The ball is now in the court of the Russians, Blinken said. “I think there are important things to work with if Russia is serious about working. And that is up to President Putin. So we’ll see how they react,” he said.

NATO has prepared its own response, which is in line with the letter from the United States. The US response should complement the response from the military treaty organisation. NATO will hand over that written answer on Thursday.

According to diplomats, the answer does not contain any crucial concessions to Moscow. Instead, Secretary-General Jens Stoltenberg said the alliance has reiterated its desire to find a “political solution” and encouraged Moscow to take the “way of diplomacy”.

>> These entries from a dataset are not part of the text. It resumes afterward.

theorem execDocketSubmit_ok (h : s.takeMsg f.val 0x0010 32 = .ok m) (hi : s.inst f.val = some i) (hz : mZero m 12 4 = true)
    (ha : mNum m 16 8 % 64 = 0) (hn : i.dockets.length < 64) (hd : s.acceptDocket f.val i m bound far = (u, some d)) :
    exec (.docketSubmit f bound far) s =
      .next ((u.setInst f.val { i with dockets := i.dockets ++ [d] }).reply f.val m 0 0 []) := by
  show execDocketSubmit f bound far s = _
  simp only [execDocketSubmit, h, hi, done, if_neg (submit_wellFormed hz ha), if_neg (Nat.not_le_of_lt hn), hd]

/-- A docket that is found belongs to the function's instance. -/
theorem State.inst_of_docket {k t : Nat} (h : s.docket k t = some (i, d)) : s.inst k = some i := by
  unfold State.docket at h
  split at h
  · cases h
  · next j hj =>
    obtain ⟨_, _, he⟩ := Option.map_eq_some_iff.1 h
    cases he
    exact hj

theorem execDocketCancel_error (h : s.takeMsg f.val 0x0011 8 = .error u) : exec (.docketCancel f) s = .next u := by
  show execDocketCancel f s = _
  simp only [execDocketCancel, State.onInst, State.onMsg, h, done]

theorem execDocketCancel_unknown (h : s.takeMsg f.val 0x0011 8 = .ok m) (hi : s.inst f.val = some i)
    (hd : s.docket f.val (mNum m 0 8) = none) : exec (.docketCancel f) s = .next (s.reply f.val m 3 0 []) := by
  show execDocketCancel f s = _
  simp only [execDocketCancel, State.onInst, State.onMsg, h, hi, hd, done]

theorem execDocketCancel_over (h : s.takeMsg f.val 0x0011 8 = .ok m) (hd : s.docket f.val (mNum m 0 8) = some (i, d))
    (ho : d.over = true) : exec (.docketCancel f) s = .next (s.reply f.val m 3 0 []) := by
  show execDocketCancel f s = _
  simp only [execDocketCancel, State.onInst, State.onMsg, h, State.inst_of_docket hd, hd, ho, if_true, done]

theorem execDocketCancel_ok (h : s.takeMsg f.val 0x0011 8 = .ok m) (hd : s.docket f.val (mNum m 0 8) = some (i, d))
    (ho : d.over = false) :
    exec (.docketCancel f) s =
      .next ((s.changeDocket f.val (mNum m 0 8) fun x => x.endWith 0x10 noOp).reply f.val m 0 0 []) := by
  show execDocketCancel f s = _
  simp only [execDocketCancel, State.onInst, State.onMsg, h, State.inst_of_docket hd, hd, ho, Bool.false_eq_true, if_false, done]

end

/-- Settles O37: each answer from the branch of its message, and the docket's fields from `State.acceptDocket_new`. -/
theorem docketMessages : Obligations.DocketMessages := by
  intro s u f i d m bound far k o c
  refine ⟨fun h hi hz ha hn hd => ⟨execDocketSubmit_ok h hi hz ha hn hd, ?_⟩, execDocketSubmit_busy, execDocketSubmit_malformed,
    execDocketSubmit_error, execDocketCancel_ok, execDocketCancel_unknown, execDocketCancel_over, execDocketCancel_error⟩
  obtain ⟨p, st, bd, ps, rfl, hps⟩ := State.acceptDocket_new hd
  refine ⟨rfl, rfl, rfl, rfl, rfl, fun hr x hx => ?_⟩
  have hx' : x ∈ p.ops.map fun _ => OpPhase.waiting := hps hr ▸ hx
  obtain ⟨_, _, rfl⟩ := List.mem_map.1 hx'
  rfl

/-! ### The end of an operation -/

@[simp] theorem Docket.endWith_phases (d : Docket) (st n : Nat) : (d.endWith st n).phases = d.phases := by
  unfold Docket.endWith; split <;> [rfl; split <;> rfl]
@[simp] theorem Docket.endWith_tag (d : Docket) (st n : Nat) : (d.endWith st n).tag = d.tag := by
  unfold Docket.endWith; split <;> [rfl; split <;> rfl]
@[simp] theorem Docket.endWith_prog (d : Docket) (st n : Nat) : (d.endWith st n).prog = d.prog := by
  unfold Docket.endWith; split <;> [rfl; split <;> rfl]
@[simp] theorem Docket.endWith_refused (d : Docket) (st n : Nat) : (d.endWith st n).refused = d.refused := by
  unfold Docket.endWith; split <;> [rfl; split <;> rfl]
@[simp] theorem Docket.endWith_ctrs (d : Docket) (st n : Nat) : (d.endWith st n).ctrs = d.ctrs := by
  unfold Docket.endWith; split <;> [rfl; split <;> rfl]

/-- The first ending status of a docket that runs is kept. -/
theorem Docket.endWith_ending {d : Docket} {st n : Nat} (hr : d.refused = none) (he : d.ending = none) :
    (d.endWith st n).ending = some (st, n) := by
  simp only [Docket.endWith, hr, he, Option.isSome_none, Bool.false_eq_true, if_false]

section
variable (d : Docket) (n : Nat) (o : DOp)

Nevertheless, he added that NATO is ready to send additional troops to the Baltic and Black Seas regions. “There are serious disagreements between NATO and Russia, but it is also necessary to find our common ground to avoid armed conflict,” said the head of the North Atlantic Treaty Organization.

According to the Kremlin, NATO and US responses to Russia’s demand for more security guarantees do not sufficiently take into account Moscow’s positions. “On this basis, there is little cause for optimism,” Kremlin spokesman Dmitri Peskov said on Thursday.

“You cannot say that our views have been taken into account or that there is a willingness to consider our concerns,” Peskov told reporters. However, the Kremlin spokesman further wished to refrain from “conceptual assessments” of the Western response.

Russian President Vladimir Putin has already read the US response, and it has been confirmed. However, it is not yet clear when Moscow will respond. “Obviously, it will take some time to analyse everything,” said Peskov.

Foreign Minister Sergei Lavrov describes the US response as “one that allows us to count on the start of a serious conversation, albeit on secondary issues.” But the document contains “no positive response to the main theme,” it said.